** Problem description **
For this exercise, return exactly the lines of the material below that begin at the one with "def Obligations.StepRunsSelectedRowBesideThePort : Prop" and stop after the one with "exec (.idleM0 b)".

** Data supplied **

-- ==== Sys2Proof/WellFormed.lean ====
section
/-! DEFINITION. Which operations the step selector can express under given parameters: those whose guard of 30_encoding.md R60 some input and register values satisfy, and the reads that R100 gives a meaning. -/

namespace Sys2Proof

/-- Some 16-bit length is TOO_LARGE (41_header_validate.md R77): above the ceiling and not `FRAME_LEN`. -/
def Params.hasTooLarge (p : Params) : Bool :=
  decide (p.discardCeil.toNat < 65534) ||
    (decide (p.discardCeil.toNat = 65534) && decide (p.frameLen ≠ 65535))

/-- Well-formedness of an operation under the parameters: the parameters meet R7, the row's guard can hold with this operand (R59, R60), and a read address names a byte (R100). -/
def Instr.wf (p : Params) (i : Instr) : Bool :=
  p.ok &&
  match i with
  | .idleM0 b => decide (b = p.marker0)
  | .idleSkip b => decide (b ≠ p.marker0)
  | .gotM1 b => decide (b = p.marker1)
  | .gotFail b => decide (b ≠ p.marker1)
  | .hdrTooLarge _ => p.hasTooLarge
  | .frontRead addr => decide (addr.toNat < p.frameLen)
  | .reset | .idleWait | .gotWait | .hdrByte _ | .hdrAccept _ | .hdrMismatch _ | .hdrTimeout | .hdrWait
  | .payByte _ | .payCommit _ | .payTimeout | .payWait | .discByte _ | .discDone _ | .discTimeout | .discWait
  | .renderRelease | .renderHold | .holdRelease | .holdHold | .reservedState => true

end Sys2Proof
end

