-- ==== Sys2Proof/Certificates/Slice0/Obligations.lean ====
section
/-! DEFINITION. The statements for the provers. In the statements about one row, `s` is the state whose inputs have been sampled (R12); `step` samples them first (StepRunsSelectedRowBesideThePort). A free value is never evaluated: a statement that names one holds for every value of it. A statement that claims a next state of `step` or `runSteps` claims it for every `rd_addr`; that a step whose `rd_addr` is `FRAME_LEN` or more goes on, its read refused, is the model's choice (log 10). -/

open Sys2Proof Sys2Proof.Machine

/-! ### Encoding -/

/-- R58 to R60: whatever the selector and the guards' operands are, the decoder's row applies, and it is the only row of the operation map that does. -/
def Obligations.SelectorHasExactlyOneRow : Prop :=
  ∀ (p : Params) (x : Selector),
    (∃ r, rowOf (decodeSel p x) = some r ∧ r.applies p x = true) ∧ decodeSel p x ∈ selInstrs x.rxData ∧
    ∀ i ∈ selInstrs x.rxData, ∀ r, rowOf i = some r → r.applies p x = true → i = decodeSel p x

/-- R61, on the bits of the selector. -/
def Obligations.SelectorBitsPickTheRow : Prop :=
  ∀ (p : Params) (x : Selector),
    (x.rst = true → decodeSel p x = .reset) ∧
    (x.rst = false →
      (x.stField = 0#3 →
        (x.rxv = true → decodeSel p x = if x.rxData = p.marker0 then .idleM0 x.rxData else .idleSkip x.rxData) ∧
        (x.rxv = false → decodeSel p x = .idleWait)) ∧
      (x.stField = 1#3 →
        (x.rxv = true → decodeSel p x = if x.rxData = p.marker1 then .gotM1 x.rxData else .gotFail x.rxData) ∧
        (x.rxv = false → decodeSel p x = .gotWait)) ∧
      (x.stField = 2#3 →
        (x.rxv = true → x.hcnt ≠ 3#2 → decodeSel p x = .hdrByte x.rxData) ∧
        (x.rxv = true → x.hcnt = 3#2 →
          decodeSel p x =
            if x.lenR.toNat = p.frameLen then .hdrAccept x.rxData
            else if x.lenR.toNat ≤ p.discardCeil.toNat then .hdrMismatch x.rxData
            else .hdrTooLarge x.rxData) ∧
        (x.rxv = false → decodeSel p x = if x.tmo then .hdrTimeout else .hdrWait)) ∧
      (x.stField = 3#3 →
        (x.rxv = true →
          decodeSel p x = if x.cnt.toNat = p.frameLen - 1 then .payCommit x.rxData else .payByte x.rxData) ∧
        (x.rxv = false → decodeSel p x = if x.tmo then .payTimeout else .payWait)) ∧
      (x.stField = 4#3 →
        (x.rxv = true → decodeSel p x = if x.cnt = 1#16 then .discDone x.rxData else .discByte x.rxData) ∧
        (x.rxv = false → decodeSel p x = if x.tmo then .discTimeout else .discWait)) ∧
      (x.stField = 5#3 → decodeSel p x = if x.tick then .renderRelease else .renderHold) ∧
      (x.stField = 6#3 → decodeSel p x = if x.tick then .holdRelease else .holdHold) ∧
      (x.stField = 7#3 → decodeSel p x = .reservedState))

/-- Decoding the word of a well-formed operation gives it back, for every row, every operand and all parameters (the layout of the guards' operands is the model's, log 13). -/
def Obligations.DecodeOfEncodeIsTheInstruction : Prop :=
  ∀ (p : Params) (i : Instr), i.wf p = true → decode p (encode p i) = i

/-- Words written out from R60 (match values, guard operands under EX1) decode to the rows they stand for. -/
def Obligations.OperationMapWordsDecode : Prop :=
  decodeSel Params.ex1 ⟨0x40#7, 0#8, 0#2, 0#16, 0#16⟩ = .reset ∧
  decodeSel Params.ex1 ⟨0x08#7, 0xAA#8, 0#2, 0#16, 0#16⟩ = .idleM0 0xAA#8 ∧
  decodeSel Params.ex1 ⟨0x0A#7, 0x00#8, 3#2, 12#16, 0#16⟩ = .hdrAccept 0x00#8 ∧
  decodeSel Params.ex1 ⟨0x0B#7, 0x07#8, 0#2, 0#16, 11#16⟩ = .payCommit 0x07#8 ∧
  decodeSel Params.ex1 ⟨0x14#7, 0#8, 0#2, 0#16, 2#16⟩ = .discTimeout ∧
  decodeSel Params.ex1 ⟨0x25#7, 0#8, 0#2, 0#16, 0#16⟩ = .renderRelease ∧
  decode Params.ex1 (.rdport 11#16) = .frontRead 11#16

/-- R10, R42, R54: a 16-bit field assembled from its two wire bytes, least significant first (the meaning of little-endian is PRESUMED, log 15); the six header bytes, read least significant first, are the header word of R53. -/
def Obligations.WireFieldsAreLittleEndian : Prop :=
  (∀ lo hi : Byte, (u16le lo hi).toNat = lo.toNat + 256 * hi.toNat) ∧
  (∀ w : Half, u16le (lowByte w) (highByte w) = w) ∧
  (∀ (p : Params) (len seq : Half),
    (wireHeader p len seq).foldr (fun b n => b.toNat + 256 * n) 0 = (headerWord p len seq).toNat)

/-! ### The step -/

/-- R12, R16, R119: sampling takes the next stimulus and the byte source's oldest byte as the step's inputs, and changes no register and no buffer byte. How the outside agents are held is the model's choice (log 4, log 5). -/
def Obligations.SamplingTakesTheOutsideInputs : Prop :=
  ∀ (s : State) (x : Stimulus) (xs : List Stimulus), s.script = x :: xs →
    s.sample.pins.rst = x.rst ∧ s.sample.pins.tick = x.tick ∧ s.sample.pins.nowMs = x.nowMs ∧
    s.sample.pins.rdAddr = x.rdAddr ∧ s.sample.pins.rx = (s.rxQueue ++ x.arrive).head? ∧
    s.sample.rxQueue = s.rxQueue ++ x.arrive ∧ s.sample.script = xs ∧
    SameRegisters s s.sample ∧ SameBuffers s s.sample ∧ s.sample.cfg = s.cfg

/-- R58, R63: under parameters that meet R7, a step is the decoded row of the sampled state and FRONT_READ, both reading the state before the step (R12); the decoded row is never refused. R100 and R113 (b) refuse a read at `rd_addr >= FRAME_LEN`; that the step then goes on, with `rdData` none, is the model's choice (log 10). -/
def Obligations.StepRunsSelectedRowBesideThePort : Prop :=
  ∀ s : State, s.cfg.ok = true →
    (∀ t, exec (decodeSel s.cfg s.sample.selector) s.sample = .next t →
      step s = .next { t with out := { t.out with rdData := readPort s.sample s.sample.pins.rdAddr } }) ∧
    (∀ f, exec (decodeSel s.cfg s.sample.selector) s.sample = .fault f → step s = .fault f) ∧
    (∀ r, exec (decodeSel s.cfg s.sample.selector) s.sample ≠ .refused r)

/-- R7, R113 (d): a step is refused for its parameters exactly when they are outside R7's constraints. That `step` is what refuses is the model's choice (log 11). -/
def Obligations.ParametersOutsideTheConstraintsAreRefused : Prop :=
  ∀ s : State, step s = .refused .badConfiguration ↔
    ¬ (1 ≤ 3 * (s.cfg.n0 + s.cfg.n1) ∧ 3 * (s.cfg.n0 + s.cfg.n1) ≤ 65535 ∧ 1 ≤ s.cfg.timeoutMs.toNat)

/-- R37, R112: from every state that meets the invariant there is a next state: no fault, no refusal. For a step whose `rd_addr` is `FRAME_LEN` or more this is the model's choice (log 10): R113 (b) refuses that read, and R138 says nothing of a run that breaks R130. -/
def Obligations.InvariantStatesNeverStop : Prop :=
  ∀ s : State, StateInv s → ∃ t, step s = .next t

/-! ### The marker scan -/

/-- R70, R71, R74: the rows of IDLE. `tick` and the timeout condition are free. -/
def Obligations.IdleRows : Prop :=
  ∀ s : State, s.st = .idle → s.pins.rst = false →
    (∀ b, s.pins.rx = some b → b = s.cfg.marker0 →
      s.fetch = .idleM0 b ∧
      exec (.idleM0 b) s = .next { s with
        st := .gotM0, tLast := s.pins.nowMs, rxQueue := s.rxQueue.tail, out := { s.out with ev := .none } }) ∧
    (∀ b, s.pins.rx = some b → b ≠ s.cfg.marker0 →
      s.fetch = .idleSkip b ∧
      exec (.idleSkip b) s = .next { s with
        tLast := s.pins.nowMs, rxQueue := s.rxQueue.tail, out := { s.out with ev := .none } }) ∧
    (s.pins.rx = none →
      s.fetch = .idleWait ∧ exec .idleWait s = .next { s with out := { s.out with ev := .none } })

/-- R72, R73, R75: the rows of GOT_M0. The failed byte is not tested against `MARKER0`. -/
def Obligations.SecondMarkerRows : Prop :=
  ∀ s : State, s.st = .gotM0 → s.pins.rst = false →
    (∀ b, s.pins.rx = some b → b = s.cfg.marker1 →
      s.fetch = .gotM1 b ∧
      exec (.gotM1 b) s = .next { s with
        st := .hdr, hcnt := 0#2, tLast := s.pins.nowMs, rxQueue := s.rxQueue.tail,
        out := { s.out with ev := .none } }) ∧
    (∀ b, s.pins.rx = some b → b ≠ s.cfg.marker1 →
      s.fetch = .gotFail b ∧
      exec (.gotFail b) s = .next { s with
        st := .idle, tLast := s.pins.nowMs, rxQueue := s.rxQueue.tail, out := { s.out with ev := .none } }) ∧
    (s.pins.rx = none →
      s.fetch = .gotWait ∧ exec .gotWait s = .next { s with out := { s.out with ev := .none } })

/-! ### Metadata and the validator -/

/-- R76: metadata bytes 0, 1 and 2. -/
def Obligations.MetadataByteRow : Prop :=
  ∀ (s : State) (b : Byte), s.st = .hdr → s.pins.rst = false → s.pins.rx = some b → s.hcnt ≠ 3#2 →
    s.fetch = .hdrByte b ∧
    exec (.hdrByte b) s = .next { s with
      hcnt := s.hcnt + 1#2
      lenR :=
        if s.hcnt = 0#2 then s.lenR.extractLsb' 8 8 ++ b
        else if s.hcnt = 1#2 then b ++ s.lenR.extractLsb' 0 8
        else s.lenR
      seqR := if s.hcnt = 2#2 then s.seqR.extractLsb' 8 8 ++ b else s.seqR
      tLast := s.pins.nowMs, rxQueue := s.rxQueue.tail, out := { s.out with ev := .none } }

/-- R77 to R80: the verdict at metadata byte 3, the tests in R77's order. -/
def Obligations.LengthVerdictRows : Prop :=
  ∀ (s : State) (b : Byte), s.st = .hdr → s.pins.rst = false → s.pins.rx = some b → s.hcnt = 3#2 →
    (s.lenR.toNat = s.cfg.frameLen →
      s.fetch = .hdrAccept b ∧
      exec (.hdrAccept b) s = .next { s with
        st := .payload, cnt := 0#16, seqR := b ++ s.seqR.extractLsb' 0 8,
        tLast := s.pins.nowMs, rxQueue := s.rxQueue.tail, out := { s.out with ev := .none } }) ∧
    (s.lenR.toNat ≠ s.cfg.frameLen → s.lenR.toNat ≤ s.cfg.discardCeil.toNat →
      s.fetch = .hdrMismatch b ∧
      (s.lenR = 0#16 →
        exec (.hdrMismatch b) s = .next { s with
          st := .idle, seqR := b ++ s.seqR.extractLsb' 0 8,
          tLast := s.pins.nowMs, rxQueue := s.rxQueue.tail, out := { s.out with ev := .lengthMismatch } }) ∧
      (s.lenR ≠ 0#16 →
        exec (.hdrMismatch b) s = .next { s with
          st := .discard, cnt := s.lenR, seqR := b ++ s.seqR.extractLsb' 0 8,
          tLast := s.pins.nowMs, rxQueue := s.rxQueue.tail, out := { s.out with ev := .lengthMismatch } })) ∧
    (s.lenR.toNat ≠ s.cfg.frameLen → s.cfg.discardCeil.toNat < s.lenR.toNat →
      s.fetch = .hdrTooLarge b ∧
      exec (.hdrTooLarge b) s = .next { s with
        st := .hold, seqR := b ++ s.seqR.extractLsb' 0 8,
        tLast := s.pins.nowMs, rxQueue := s.rxQueue.tail, out := { s.out with ev := .lengthTooLarge } })

/-- R81, R82: no byte offered in HDR. -/
def Obligations.MetadataSilenceRows : Prop :=
  ∀ s : State, s.st = .hdr → s.pins.rst = false → s.pins.rx = none →
    (s.cfg.timeoutMs.toNat ≤ (s.pins.nowMs - s.tLast).toNat →
      s.fetch = .hdrTimeout ∧
      exec .hdrTimeout s = .next { s with st := .idle, out := { s.out with ev := .transportTimeout } }) ∧
    ((s.pins.nowMs - s.tLast).toNat < s.cfg.timeoutMs.toNat →
      s.fetch = .hdrWait ∧ exec .hdrWait s = .next { s with out := { s.out with ev := .none } })

/-! ### The payload -/

/-- R86: one payload byte goes to the back buffer at offset `cnt`; every other byte of both buffers stays. -/
def Obligations.PayloadByteRow : Prop :=
  ∀ (s : State) (b : Byte), s.st = .payload → s.pins.rst = false → s.pins.rx = some b →
    s.cnt.toNat < s.cfg.frameLen - 1 →
    s.fetch = .payByte b ∧
    ∃ t, exec (.payByte b) s = .next t ∧
      t.bufByte (1#1 - s.front) s.cnt = b ∧ SameBuffersBut (1#1 - s.front) s.cnt s t ∧
      t.cnt = s.cnt + 1#16 ∧ t.tLast = s.pins.nowMs ∧ t.rxQueue = s.rxQueue.tail ∧
      t.out = { s.out with ev := .none } ∧
      t.st = s.st ∧ SameHeader s t ∧ SameRoles s t ∧ SameOutside s t

/-- R87, R103: the last payload byte is stored and the roles are swapped in the same step. -/
def Obligations.PayloadCommitRow : Prop :=
  ∀ (s : State) (b : Byte), s.st = .payload → s.pins.rst = false → s.pins.rx = some b →
    1 ≤ s.cfg.frameLen → s.cnt.toNat = s.cfg.frameLen - 1 →
    s.fetch = .payCommit b ∧
    ∃ t, exec (.payCommit b) s = .next t ∧
      t.bufByte (1#1 - s.front) s.cnt = b ∧ SameBuffersBut (1#1 - s.front) s.cnt s t ∧
      t.front = 1#1 - s.front ∧ t.hasFrame = true ∧ t.lastSeq = s.seqR ∧ t.st = .render ∧
      t.tLast = s.pins.nowMs ∧ t.rxQueue = s.rxQueue.tail ∧ t.out = { s.out with ev := .frameReady } ∧
      SameHeader s t ∧ t.cnt = s.cnt ∧ SameOutside s t

/-- R88, R89: no byte offered in PAYLOAD. The buffers and the roles stay. -/
def Obligations.PayloadSilenceRows : Prop :=
  ∀ s : State, s.st = .payload → s.pins.rst = false → s.pins.rx = none →
    (s.cfg.timeoutMs.toNat ≤ (s.pins.nowMs - s.tLast).toNat →
      s.fetch = .payTimeout ∧
      exec .payTimeout s = .next { s with st := .idle, out := { s.out with ev := .transportTimeout } }) ∧
    ((s.pins.nowMs - s.tLast).toNat < s.cfg.timeoutMs.toNat →
      s.fetch = .payWait ∧ exec .payWait s = .next { s with out := { s.out with ev := .none } })

/-- R41 and the model's choice of log 7: a payload byte at an offset that is no address of a buffer faults. No reachable state does it. -/
def Obligations.PayloadByteOutsideTheBufferFaults : Prop :=
  ∀ (s : State) (b : Byte), s.cfg.frameLen ≤ s.cnt.toNat →
    exec (.payByte b) s = .fault .noSuchBufferByte ∧ exec (.payCommit b) s = .fault .noSuchBufferByte

/-! ### The discard -/

/-- R90, R91, R93, R94: the rows of DISCARD. R90's operand is `cnt > 1`; a count of 0, which no run reaches, is DiscardCountZeroWraps. -/
def Obligations.DiscardRows : Prop :=
  ∀ s : State, s.st = .discard → s.pins.rst = false →
    (∀ b, s.pins.rx = some b → 1 < s.cnt.toNat →
      s.fetch = .discByte b ∧
      exec (.discByte b) s = .next { s with
        cnt := s.cnt - 1#16, tLast := s.pins.nowMs, rxQueue := s.rxQueue.tail,
        out := { s.out with ev := .none } }) ∧
    (∀ b, s.pins.rx = some b → s.cnt = 1#16 →
      s.fetch = .discDone b ∧
      exec (.discDone b) s = .next { s with
        st := .idle, tLast := s.pins.nowMs, rxQueue := s.rxQueue.tail, out := { s.out with ev := .none } }) ∧
    (s.pins.rx = none → s.cfg.timeoutMs.toNat ≤ (s.pins.nowMs - s.tLast).toNat →
      s.fetch = .discTimeout ∧
      exec .discTimeout s = .next { s with st := .idle, out := { s.out with ev := .transportTimeout } }) ∧
    (s.pins.rx = none → (s.pins.nowMs - s.tLast).toNat < s.cfg.timeoutMs.toNat →
      s.fetch = .discWait ∧ exec .discWait s = .next { s with out := { s.out with ev := .none } })

/-- The model's reading of a count of 0 in DISCARD (log 8): the guard `cnt != 1` of R60 holds, and the 16-bit subtraction wraps. -/
def Obligations.DiscardCountZeroWraps : Prop :=
  ∀ (s : State) (b : Byte), s.st = .discard → s.pins.rst = false → s.pins.rx = some b → s.cnt = 0#16 →
    s.fetch = .discByte b ∧
    exec (.discByte b) s = .next { s with
      cnt := 0xFFFF#16, tLast := s.pins.nowMs, rxQueue := s.rxQueue.tail, out := { s.out with ev := .none } }

/-! ### Wait states, read port, reset, reserved state -/

/-- R95 to R98: RENDER and HOLD, released by `tick` alone. An offered byte is not consumed. -/
def Obligations.WaitStateRows : Prop :=
  ∀ s : State, s.pins.rst = false →
    (s.st = .render → s.pins.tick = true →
      s.fetch = .renderRelease ∧
      exec .renderRelease s = .next { s with st := .idle, out := { s.out with ev := .none } }) ∧
    (s.st = .render → s.pins.tick = false →
      s.fetch = .renderHold ∧ exec .renderHold s = .next { s with out := { s.out with ev := .none } }) ∧
    (s.st = .hold → s.pins.tick = true →
      s.fetch = .holdRelease ∧
      exec .holdRelease s = .next { s with st := .idle, out := { s.out with ev := .none } }) ∧
    (s.st = .hold → s.pins.tick = false →
      s.fetch = .holdHold ∧ exec .holdHold s = .next { s with out := { s.out with ev := .none } })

** Finished exercise **
def Obligations.StepRunsSelectedRowBesideThePort : Prop :=
  ∀ s : State, s.cfg.ok = true →
    (∀ t, exec (decodeSel s.cfg s.sample.selector) s.sample = .next t →
      step s = .next { t with out := { t.out with rdData := readPort s.sample s.sample.pins.rdAddr } }) ∧
    (∀ f, exec (decodeSel s.cfg s.sample.selector) s.sample = .fault f → step s = .fault f) ∧
    (∀ r, exec (decodeSel s.cfg s.sample.selector) s.sample ≠ .refused r)

/-- R7, R113 (d): a step is refused for its parameters exactly when they are outside R7's constraints. That `step` is what refuses is the model's choice (log 11). -/
def Obligations.ParametersOutsideTheConstraintsAreRefused : Prop :=
  ∀ s : State, step s = .refused .badConfiguration ↔
    ¬ (1 ≤ 3 * (s.cfg.n0 + s.cfg.n1) ∧ 3 * (s.cfg.n0 + s.cfg.n1) ≤ 65535 ∧ 1 ≤ s.cfg.timeoutMs.toNat)

/-- R37, R112: from every state that meets the invariant there is a next state: no fault, no refusal. For a step whose `rd_addr` is `FRAME_LEN` or more this is the model's choice (log 10): R113 (b) refuses that read, and R138 says nothing of a run that breaks R130. -/
def Obligations.InvariantStatesNeverStop : Prop :=
  ∀ s : State, StateInv s → ∃ t, step s = .next t

/-! ### The marker scan -/

/-- R70, R71, R74: the rows of IDLE. `tick` and the timeout condition are free. -/
def Obligations.IdleRows : Prop :=
  ∀ s : State, s.st = .idle → s.pins.rst = false →
    (∀ b, s.pins.rx = some b → b = s.cfg.marker0 →
      s.fetch = .idleM0 b ∧
      exec (.idleM0 b) s = .next { s with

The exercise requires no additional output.